Directions for this task
Reproduce, from the lines below, exactly the stretch that begins at the line containing "other == dkOf ck" and ends at the line containing "other == ck", both included.

Entries taken from a collection
=== Begin Enclosure ===

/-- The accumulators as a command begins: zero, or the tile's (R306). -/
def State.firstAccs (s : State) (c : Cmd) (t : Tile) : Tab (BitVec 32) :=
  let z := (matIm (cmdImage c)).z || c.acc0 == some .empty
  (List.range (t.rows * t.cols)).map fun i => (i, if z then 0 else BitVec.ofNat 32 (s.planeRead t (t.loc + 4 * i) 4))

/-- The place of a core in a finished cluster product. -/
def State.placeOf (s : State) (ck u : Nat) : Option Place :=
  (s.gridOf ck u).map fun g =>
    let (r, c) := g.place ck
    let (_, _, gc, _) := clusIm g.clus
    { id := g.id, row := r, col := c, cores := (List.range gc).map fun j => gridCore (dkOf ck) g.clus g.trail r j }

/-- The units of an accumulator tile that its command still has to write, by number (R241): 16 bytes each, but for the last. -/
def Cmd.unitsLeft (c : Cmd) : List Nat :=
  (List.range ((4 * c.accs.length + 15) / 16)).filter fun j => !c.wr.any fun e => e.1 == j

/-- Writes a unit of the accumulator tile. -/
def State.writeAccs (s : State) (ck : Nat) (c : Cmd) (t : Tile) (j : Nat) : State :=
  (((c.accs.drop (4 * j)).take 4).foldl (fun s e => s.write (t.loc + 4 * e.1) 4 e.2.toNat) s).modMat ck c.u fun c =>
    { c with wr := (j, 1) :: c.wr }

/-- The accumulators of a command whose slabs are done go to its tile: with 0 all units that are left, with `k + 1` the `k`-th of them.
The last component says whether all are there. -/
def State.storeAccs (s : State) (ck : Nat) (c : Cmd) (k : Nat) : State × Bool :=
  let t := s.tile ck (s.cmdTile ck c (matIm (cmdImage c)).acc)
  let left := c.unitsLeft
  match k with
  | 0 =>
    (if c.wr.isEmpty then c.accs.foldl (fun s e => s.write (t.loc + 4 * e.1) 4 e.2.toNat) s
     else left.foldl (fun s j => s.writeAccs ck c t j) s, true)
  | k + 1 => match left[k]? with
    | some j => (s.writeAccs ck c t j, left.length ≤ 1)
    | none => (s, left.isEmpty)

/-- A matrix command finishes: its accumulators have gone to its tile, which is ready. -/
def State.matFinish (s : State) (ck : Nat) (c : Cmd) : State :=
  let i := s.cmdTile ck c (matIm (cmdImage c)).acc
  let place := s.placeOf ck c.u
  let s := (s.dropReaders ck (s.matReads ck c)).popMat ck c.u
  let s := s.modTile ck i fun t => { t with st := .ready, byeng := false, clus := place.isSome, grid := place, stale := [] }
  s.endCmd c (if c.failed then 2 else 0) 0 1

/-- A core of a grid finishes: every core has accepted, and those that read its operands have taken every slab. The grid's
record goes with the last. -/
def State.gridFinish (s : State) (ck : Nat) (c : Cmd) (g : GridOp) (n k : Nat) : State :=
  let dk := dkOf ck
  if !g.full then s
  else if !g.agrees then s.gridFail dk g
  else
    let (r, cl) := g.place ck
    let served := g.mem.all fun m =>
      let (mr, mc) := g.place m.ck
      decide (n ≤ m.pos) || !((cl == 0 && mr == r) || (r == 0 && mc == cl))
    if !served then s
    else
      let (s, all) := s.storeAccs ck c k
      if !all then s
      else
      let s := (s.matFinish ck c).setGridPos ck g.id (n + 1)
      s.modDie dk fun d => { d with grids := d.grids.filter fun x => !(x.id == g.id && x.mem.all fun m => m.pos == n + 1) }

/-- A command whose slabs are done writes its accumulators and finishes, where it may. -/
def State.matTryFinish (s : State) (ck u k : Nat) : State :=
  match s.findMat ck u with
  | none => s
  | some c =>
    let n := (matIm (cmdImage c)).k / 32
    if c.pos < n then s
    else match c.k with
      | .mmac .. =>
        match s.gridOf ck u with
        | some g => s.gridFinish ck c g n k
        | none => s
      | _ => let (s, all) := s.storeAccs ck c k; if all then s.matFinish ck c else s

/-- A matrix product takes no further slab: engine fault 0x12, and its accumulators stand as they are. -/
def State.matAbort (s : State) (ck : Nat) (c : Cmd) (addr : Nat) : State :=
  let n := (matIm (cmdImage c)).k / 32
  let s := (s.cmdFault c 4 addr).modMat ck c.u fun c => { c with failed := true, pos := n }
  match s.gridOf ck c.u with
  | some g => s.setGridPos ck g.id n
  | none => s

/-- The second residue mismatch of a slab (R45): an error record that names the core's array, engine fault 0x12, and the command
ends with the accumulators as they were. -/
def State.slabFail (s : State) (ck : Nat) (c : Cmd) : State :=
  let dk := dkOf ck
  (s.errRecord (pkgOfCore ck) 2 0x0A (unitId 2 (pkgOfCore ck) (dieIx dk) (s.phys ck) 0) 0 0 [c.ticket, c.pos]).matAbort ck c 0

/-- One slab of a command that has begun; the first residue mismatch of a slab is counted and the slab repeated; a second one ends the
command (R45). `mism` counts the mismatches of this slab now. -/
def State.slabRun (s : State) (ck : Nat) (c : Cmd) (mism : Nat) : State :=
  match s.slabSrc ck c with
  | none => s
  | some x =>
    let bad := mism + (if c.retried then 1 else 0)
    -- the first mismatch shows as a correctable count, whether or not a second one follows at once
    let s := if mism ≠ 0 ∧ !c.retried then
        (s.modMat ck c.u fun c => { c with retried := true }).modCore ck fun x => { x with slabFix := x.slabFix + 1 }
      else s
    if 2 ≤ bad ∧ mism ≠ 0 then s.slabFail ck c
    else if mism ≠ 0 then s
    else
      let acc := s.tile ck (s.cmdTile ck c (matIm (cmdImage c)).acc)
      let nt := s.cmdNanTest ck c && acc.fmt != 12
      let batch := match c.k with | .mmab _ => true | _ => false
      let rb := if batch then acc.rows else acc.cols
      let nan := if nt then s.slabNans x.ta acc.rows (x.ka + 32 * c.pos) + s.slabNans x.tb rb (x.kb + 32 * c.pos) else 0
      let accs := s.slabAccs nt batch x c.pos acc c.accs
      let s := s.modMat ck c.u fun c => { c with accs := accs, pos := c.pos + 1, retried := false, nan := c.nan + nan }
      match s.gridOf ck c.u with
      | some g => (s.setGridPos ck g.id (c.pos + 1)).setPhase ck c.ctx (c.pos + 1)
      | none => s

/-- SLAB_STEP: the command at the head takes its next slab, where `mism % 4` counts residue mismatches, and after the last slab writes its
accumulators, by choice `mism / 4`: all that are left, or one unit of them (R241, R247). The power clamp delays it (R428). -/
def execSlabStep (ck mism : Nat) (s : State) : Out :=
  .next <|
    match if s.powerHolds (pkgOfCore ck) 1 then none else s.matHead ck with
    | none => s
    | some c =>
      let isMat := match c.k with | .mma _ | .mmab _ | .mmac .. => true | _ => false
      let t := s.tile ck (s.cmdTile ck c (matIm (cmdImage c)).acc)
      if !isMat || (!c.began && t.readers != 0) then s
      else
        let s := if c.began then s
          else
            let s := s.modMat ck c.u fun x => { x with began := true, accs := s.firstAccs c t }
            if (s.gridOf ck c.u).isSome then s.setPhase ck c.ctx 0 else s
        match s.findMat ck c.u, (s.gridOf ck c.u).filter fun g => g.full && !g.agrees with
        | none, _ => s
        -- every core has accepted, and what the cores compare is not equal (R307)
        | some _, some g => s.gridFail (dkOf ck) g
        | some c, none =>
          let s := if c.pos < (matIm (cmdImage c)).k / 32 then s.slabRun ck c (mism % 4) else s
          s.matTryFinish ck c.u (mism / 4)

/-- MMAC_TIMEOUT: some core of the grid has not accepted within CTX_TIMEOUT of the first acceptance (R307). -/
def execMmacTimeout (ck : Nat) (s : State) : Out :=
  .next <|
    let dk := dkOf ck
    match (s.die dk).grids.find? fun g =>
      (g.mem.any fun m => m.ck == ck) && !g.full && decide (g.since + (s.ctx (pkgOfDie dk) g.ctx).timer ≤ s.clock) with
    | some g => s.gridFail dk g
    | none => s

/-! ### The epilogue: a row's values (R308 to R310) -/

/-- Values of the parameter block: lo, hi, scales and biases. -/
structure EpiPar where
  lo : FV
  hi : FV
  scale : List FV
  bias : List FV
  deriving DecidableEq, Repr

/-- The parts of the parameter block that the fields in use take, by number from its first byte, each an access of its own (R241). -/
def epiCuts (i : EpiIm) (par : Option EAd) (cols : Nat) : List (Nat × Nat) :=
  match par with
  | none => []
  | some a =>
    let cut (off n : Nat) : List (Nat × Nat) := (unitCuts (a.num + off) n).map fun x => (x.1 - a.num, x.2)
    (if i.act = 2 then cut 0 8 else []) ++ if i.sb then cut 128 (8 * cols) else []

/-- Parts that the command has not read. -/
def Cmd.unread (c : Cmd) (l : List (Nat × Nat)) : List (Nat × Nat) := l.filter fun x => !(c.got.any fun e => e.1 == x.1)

=== End Enclosure ===
=== Begin Enclosure ===

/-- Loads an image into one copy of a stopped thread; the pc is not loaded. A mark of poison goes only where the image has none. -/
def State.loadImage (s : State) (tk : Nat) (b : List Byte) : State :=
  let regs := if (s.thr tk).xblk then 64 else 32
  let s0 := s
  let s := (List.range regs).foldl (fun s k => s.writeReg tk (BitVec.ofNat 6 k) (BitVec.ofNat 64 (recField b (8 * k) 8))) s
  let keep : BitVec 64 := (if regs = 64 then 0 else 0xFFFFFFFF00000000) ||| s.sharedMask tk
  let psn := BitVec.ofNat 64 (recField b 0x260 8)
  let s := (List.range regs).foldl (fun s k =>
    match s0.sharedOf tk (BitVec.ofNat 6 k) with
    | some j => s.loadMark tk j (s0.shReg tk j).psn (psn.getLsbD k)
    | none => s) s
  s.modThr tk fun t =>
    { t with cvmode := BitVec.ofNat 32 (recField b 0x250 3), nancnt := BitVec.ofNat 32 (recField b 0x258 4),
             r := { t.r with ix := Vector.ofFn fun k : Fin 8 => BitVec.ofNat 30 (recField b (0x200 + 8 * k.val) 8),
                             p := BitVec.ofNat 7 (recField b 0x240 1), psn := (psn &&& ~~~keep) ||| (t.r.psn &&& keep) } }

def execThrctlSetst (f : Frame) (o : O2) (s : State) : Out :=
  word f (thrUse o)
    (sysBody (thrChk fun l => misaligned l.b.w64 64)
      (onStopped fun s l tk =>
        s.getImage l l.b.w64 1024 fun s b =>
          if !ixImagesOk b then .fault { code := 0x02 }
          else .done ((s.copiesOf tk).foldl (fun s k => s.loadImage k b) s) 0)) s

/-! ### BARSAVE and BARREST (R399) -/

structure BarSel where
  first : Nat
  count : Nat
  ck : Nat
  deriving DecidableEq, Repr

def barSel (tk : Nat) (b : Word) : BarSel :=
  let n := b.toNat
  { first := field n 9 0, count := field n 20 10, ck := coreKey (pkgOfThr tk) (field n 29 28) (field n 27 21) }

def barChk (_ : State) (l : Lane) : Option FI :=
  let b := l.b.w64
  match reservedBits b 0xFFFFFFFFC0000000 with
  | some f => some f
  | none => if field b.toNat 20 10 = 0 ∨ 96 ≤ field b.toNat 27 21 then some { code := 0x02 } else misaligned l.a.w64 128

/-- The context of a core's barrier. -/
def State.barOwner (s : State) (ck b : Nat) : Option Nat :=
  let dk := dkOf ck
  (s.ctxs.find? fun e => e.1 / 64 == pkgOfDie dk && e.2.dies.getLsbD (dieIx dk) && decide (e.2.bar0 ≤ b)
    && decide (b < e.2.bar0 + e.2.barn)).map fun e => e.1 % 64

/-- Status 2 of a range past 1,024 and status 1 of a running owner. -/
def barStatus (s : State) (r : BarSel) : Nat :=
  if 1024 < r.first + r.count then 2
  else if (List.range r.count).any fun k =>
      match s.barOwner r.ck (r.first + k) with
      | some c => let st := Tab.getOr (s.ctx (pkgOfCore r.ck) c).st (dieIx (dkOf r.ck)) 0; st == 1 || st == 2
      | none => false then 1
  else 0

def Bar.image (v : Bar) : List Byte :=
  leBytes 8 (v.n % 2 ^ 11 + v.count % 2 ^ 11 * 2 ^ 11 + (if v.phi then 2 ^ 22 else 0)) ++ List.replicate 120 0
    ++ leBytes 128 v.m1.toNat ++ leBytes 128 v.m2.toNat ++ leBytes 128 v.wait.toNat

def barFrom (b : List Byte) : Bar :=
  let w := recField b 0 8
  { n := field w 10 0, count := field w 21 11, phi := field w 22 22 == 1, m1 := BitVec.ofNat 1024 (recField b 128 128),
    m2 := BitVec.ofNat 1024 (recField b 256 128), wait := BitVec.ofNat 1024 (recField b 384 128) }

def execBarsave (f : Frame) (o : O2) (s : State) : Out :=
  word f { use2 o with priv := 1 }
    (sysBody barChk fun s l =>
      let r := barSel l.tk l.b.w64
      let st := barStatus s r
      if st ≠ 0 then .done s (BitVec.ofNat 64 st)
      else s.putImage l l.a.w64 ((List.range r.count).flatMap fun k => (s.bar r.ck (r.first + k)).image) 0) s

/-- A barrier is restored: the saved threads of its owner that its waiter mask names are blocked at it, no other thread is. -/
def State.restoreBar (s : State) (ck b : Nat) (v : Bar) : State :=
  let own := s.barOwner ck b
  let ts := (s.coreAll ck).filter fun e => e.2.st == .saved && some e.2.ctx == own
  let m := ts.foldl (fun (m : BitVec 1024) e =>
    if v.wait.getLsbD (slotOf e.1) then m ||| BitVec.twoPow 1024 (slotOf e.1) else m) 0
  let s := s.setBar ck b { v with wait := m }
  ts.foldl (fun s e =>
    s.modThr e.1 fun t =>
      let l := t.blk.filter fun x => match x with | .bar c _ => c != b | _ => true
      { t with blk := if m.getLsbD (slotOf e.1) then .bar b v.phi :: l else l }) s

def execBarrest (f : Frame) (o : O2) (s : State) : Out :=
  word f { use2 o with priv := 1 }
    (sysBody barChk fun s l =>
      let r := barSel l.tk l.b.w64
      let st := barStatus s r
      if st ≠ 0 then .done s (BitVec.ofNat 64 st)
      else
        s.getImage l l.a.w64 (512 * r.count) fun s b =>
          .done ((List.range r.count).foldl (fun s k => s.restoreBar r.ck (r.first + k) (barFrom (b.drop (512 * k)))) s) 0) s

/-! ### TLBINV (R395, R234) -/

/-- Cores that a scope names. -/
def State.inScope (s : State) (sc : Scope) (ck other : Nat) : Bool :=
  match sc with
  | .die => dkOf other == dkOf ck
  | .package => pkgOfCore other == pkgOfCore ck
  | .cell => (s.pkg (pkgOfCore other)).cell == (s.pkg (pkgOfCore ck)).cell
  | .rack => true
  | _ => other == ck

=== End Enclosure ===

Exercise answer
  | .die => dkOf other == dkOf ck
  | .package => pkgOfCore other == pkgOfCore ck
  | .cell => (s.pkg (pkgOfCore other)).cell == (s.pkg (pkgOfCore ck)).cell
  | .rack => true
  | _ => other == ck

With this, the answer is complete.